Scientific classification
- Kingdom: Animalia
- Phylum: Chordata
- Class: Aves
- Order: Columbiformes
- Family: Columbidae
- Genus: Geotrygon
- Species: G. mystacea
- Binomial name: Geotrygon mystacea (Temminck, 1811)

= Bridled quail-dove =

- Genus: Geotrygon
- Species: mystacea
- Authority: (Temminck, 1811)
- Conservation status: LC

Species of bird

The bridled quail-dove (Geotrygon mystacea) is a species of bird in the family Columbidae. It is found from Saint Lucia in the Lesser Antilles north and west to Puerto Rico.

==Taxonomy and systematics==

The bridled quail-dove is monotypic. It has been suggested that it and the Key West quail-dove (Geotrygon chrysia) form a superspecies.

==Description==

Specimens of bridled quail-dove from several islands had mean weights between 208 and 224 g with fairly large standard deviations. These data and measurements of various body parts suggest that the species "has low morphometric variance across its distribution."

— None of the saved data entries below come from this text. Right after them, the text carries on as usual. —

-- ==== Sys2Proof/Syntax.lean ====
section
/-! DEFINITION. The commands the block takes, one constructor for each row of the opcode table, with the operands
that the rules of each row give it: what reaches the module from outside (levels, measurements, frames, stamps) and
what a writer names (a register value, an instance). -/

namespace Sys2Proof

/-- What the release of RESET finds at the contacts (R24, R28, R520): XRST_N and SSEL in mV, how long UB has stayed
between 8.5 and 36.0 V in ms, and how long the module was held in RESET in ms. -/
structure ReleaseIn where
  xrstMv : Nat
  sselMv : Nat
  okMs : Nat
  heldMs : Nat
deriving DecidableEq, Repr

/-- A PWM period start (R241): the output and the phase. -/
structure PwmStart where
  n : Fin 16
  phase : Fin 10000
deriving DecidableEq, Repr

/-- A Pdelay exchange of this module (R95, R105): the path delay it gives, MT units, and the stamps of its Pdelay_Req sent and
of the Pdelay_Resp received (none: missing). -/
structure PdelayIn where
  delay : Int
  tx : Option Nat
  rx : Option Nat
deriving DecidableEq, Repr

/-- What LOAD meets (R67, R68): which microcode read-backs mismatch for firmware A and B, and the time since reset
release in ms. -/
structure LoadIn where
  ucodeBadA : Bool
  ucodeBadB : Bool
  ms : Nat
deriving DecidableEq, Repr

/-- What PROVE finds (Table 2.8): the tests that have no repair, the failing scratchpad rows (bank, row, failing words), the failing
slices (group, cell, position), the training of each ring port over its loopback, the PC outputs whose stage test
failed, a detected error outside the march of severity 2 or above, and the two durations in ms. -/
structure ProveIn where
  chronOk : Bool
  lockstepOk : Bool
  dramOk : Bool
  eccOk : Bool
  badRows : List (Nat × Nat × Nat)
  badSlices : List (Nat × Nat × Nat)
  trainedW : Bool
  trainedE : Bool
  pcFaulty : Nat
  otherError : Bool
  proveMs : Nat
  startMs : Nat
deriving DecidableEq, Repr

/-- A sample of an analogue input (R245, Table 6.4): its raw value, and for a bridge input the differential in µV and
the common mode in mV. -/
structure AiSample where
  n : Nat
  raw : Int
  diffUv : Int := 0
  cmMv : Nat := 2500
deriving DecidableEq, Repr

/-- What the module samples at a tick edge: UB and UV in mV (Table 1.16), the AI values, the IMU's six values in Q7.24
and its fault (R177), the PC outputs' mean currents over the tick in µA and the regulators at full duty (Table 6.11),
the Binnacle thermistor resistance in ohms with its supply VLCD in mV (R481), and the asynchronous domains that the edge
reached outside its class P bound (EV000). -/
structure TickIn where
  ubMv : Nat
  uvMv : Nat
  ai : List AiSample
  imu : List Int
  imuFault : Bool
  pcUa : List Nat
  pcFull : Nat
  ntcOhm : Nat
  vlcdMv : Nat
  late : List Nat := []
deriving DecidableEq, Repr

/-- An active edge at a pulse input (R116, R118, R249): its stamp, none where the stamp point lost it (R95), and whether the
crossing's Gray code moved by more than one step. -/
structure PulseIn where
  stamp : Option Nat
  gray : Bool := false
deriving DecidableEq, Repr

/-- A station slot of a pass (Table 4.4): ADDR's address and kind (1 C-slot, 2 D-slot), STATUS, payload bytes, whose number is
LEN, and CRC. -/
structure RingSlot where
  addr : Nat
  kind : Nat
  status : Nat
  payload : List Nat
  crc : Nat := 0
deriving DecidableEq, Repr

/-- An announcement entry (Table 4.3). -/
structure RingAnn where
  type : Nat := 0
  seq : Nat := 0
  tick : Nat := 0
  arg : Nat := 0
deriving DecidableEq, Repr

/-- A mail region (Table 4.6): its header, the payload of MAIL_LEN bytes, of which LEN are in use, and its CRC. -/
structure RingMail where
  addr : Nat := 0
  bcast : Bool := false
  filled : Bool := false
  len : Nat := 0
  op : Nat := 0
  seq : Nat := 0
  status : Nat := 0
  payload : List Nat := []
  crc : Nat := 0
deriving DecidableEq, Repr

/-- A ring pass (Tables 4.2 to 4.6): FLAGS' DIR, WRAP, ORIGIN, TAI_VALID and mode, LEN, MAPVER, tick count, MT_LAUNCH, ACC in
1/16 ns, HOPS, NSLOT and HCRC of the header, the slots in order, the announcement block with its CRC, and the mail. -/
structure RingFrame where
  ftype : Nat
  dir : Nat
  wrap : Bool := false
  origin : Nat := 0
  tai : Nat := 0
  mode : Nat := 0
  len : Nat := 0
  mapver : Nat := 0
  tick : Nat := 0
  mtLaunch : Nat := 0
  acc : Nat := 0
  hops : Nat := 1
  nslot : Nat := 0
  hcrc : Nat := 0
  slots : List RingSlot := []
  ann : List RingAnn := []
  annCrc : Nat := 0
  mail : RingMail := {}
deriving DecidableEq, Repr

/-- A probe frame (Table 4.7): TURN in 1/16 ns. -/
structure ProbeFrame where
  ftype : Nat
  seq : Nat
  turn : Nat := 0
  crc : Nat := 0
deriving DecidableEq, Repr

/-- What a station sampled at the edge of a tick (R140), the snapshot blocks of its channels at that edge (R166), and whether it
is too busy for a request (R156). -/
structure NodeSample where
  payload : List Nat := []
  blocks : List Nat := []
  busy : Bool := false
deriving DecidableEq, Repr

/-- A station's IDENT reply (Table 4.15). -/
structure IdentReply where
  vendor : Nat
  product : Nat
  hwRev : Nat := 0
  bootRev : Nat := 0
  fwdCw : Nat
  fwdCcw : Nat
  ready : Nat
  cLen : Nat
  dLen : Nat
  flags : Nat
  nchan : Nat
  hopsCw : Nat
  hopsCcw : Nat
  capacity : Nat := 0
  digest : List Nat := []
deriving DecidableEq, Repr

/-- Who read the scratchpad word that was in error (Table 10.3): a Helm channel's law state or table, an input copy of a
Helm channel (its slot: 0 IN_SRC, 1 to 3 AUX), the D-slot take of a station, the input table of a station, the mailbox
engine at a word, the Plotter's job under a tag, the block of a Sextant pipeline, Lookout's inference, the Pilot or a debug
access, or the scrubber. -/
inductive SpdReader where
  | helmState (ch : Nat)
  | helmInput (ch slot : Nat)
  | dSlot (st : Nat)
  | inputTable (st : Nat)
  | mailbox (word : Nat)
  | plotter (tag : Nat)
  | sextant (pipe : Nat)
  | lookout
  | pilot
  | debug
  | scrubber
deriving DecidableEq, Repr

/-- Where a DRAM ECC error was met, and by whom (R392). -/
structure DramUse where
  addr : Nat
  rd : SpdReader
deriving DecidableEq, Repr


/-- What an NMEA 0183 sentence says (R268), by sentence: the UTC time of day in ms where it has one; latitude and
longitude in 10⁻⁹ degree, height in mm, fix quality and satellites; validity, speed over ground in mm/s, course in µrad
and the date in days since 1970; standard deviations in mm; true heading in µrad. -/
inductive Nmea where
  | gga (tod : Nat) (lat lon hgt : Int) (qual sats : Nat)
  | rmc (tod : Nat) (ok : Bool) (speed course days : Nat)
  | gst (tod : Nat) (sLat sLon sHgt : Nat)
  | hdt (hdg : Nat)
  | zda (tod days : Nat)
  | other
deriving DecidableEq, Repr

/-- A fleet message whose fragments have all arrived within 10 ms (R508): the sender's IPv4 address, MSG_SEQ, the receive
stamp of fragment 0, the sender's TAI_VALID, and the entries, 64 bytes each (Table 8.3). -/
structure FleetMsg where
  addr : BitVec 32
  seq : Nat
  stamp : Option Nat
  tai : Bool
  entries : List (List Nat)
deriving DecidableEq, Repr

/-- A CSI-2 Frame Start packet (Table 9.1): its frame number, virtual channel, and whether its header is good or corrected. -/
structure FrameStartPkt where
  no : BitVec 16
  vc : Nat := 0
  hdrOk : Bool := true
deriving DecidableEq, Repr

/-- A CSI-2 Frame End packet (Table 9.1): its stamp (none: missing), virtual channel, and whether its header is good or
corrected. -/
structure FrameEndPkt where
  stamp : Option Nat
  vc : Nat := 0
  hdrOk : Bool := true
deriving DecidableEq, Repr

/-- A CSI-2 long packet (Table 9.1, R333): virtual channel, data type, whether its header is good or corrected, its payload
CRC good and the FIFO of R331 full, and the bytes of its payload. -/
structure LinePkt where
  vc : Nat
  dt : Nat
  hdrOk : Bool := true
  crcOk : Bool := true
  fifoFull : Bool := false
  data : List Nat := []
deriving DecidableEq, Repr

/-- A CAN frame: identifier (a base identifier in bits 28 to 18), extended format, FDF, BRS, ESI, remote, DLC and data. -/
structure CanFrame where
  id : Nat
  xtd : Bool
  fdf : Bool := false
  brs : Bool := false
  esi : Bool := false
  remote : Bool := false
  dlc : Nat
  data : List Nat := []
deriving DecidableEq, Repr

/-- How the write of a settings frame ends (R471, Table 13.7): written, failed (EV087), or cut by the loss of power. -/
inductive SetWrite where
  | done
  | failed
  | cut
deriving DecidableEq, Repr

/-- How an attempt of the head entry begins or ends (R412): arbitration lost; an error of a kind (LEC), with whether one of
ISO 11898-1's exceptions holds (R419): no dominant bit in the passive error flag after an acknowledge error, or a stuff error
during arbitration at a bit sent recessive; or sent. -/
inductive TxEnd where
  | started
  | lost
  | failed (lec : Nat) (exempt : Bool)
  | sent (stamp : Option Nat)
deriving DecidableEq, Repr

Adult bridled quail-doves are mostly brown. They have a bold white stripe across the face below the eye and a small white patch on the throat. The male's head and nape are iridescent green which becomes blues and violets on the lower neck and upper back; females have less iridescence. The tail is dark brownish gray and the belly cream. The folded wing shows some cinnamon markings.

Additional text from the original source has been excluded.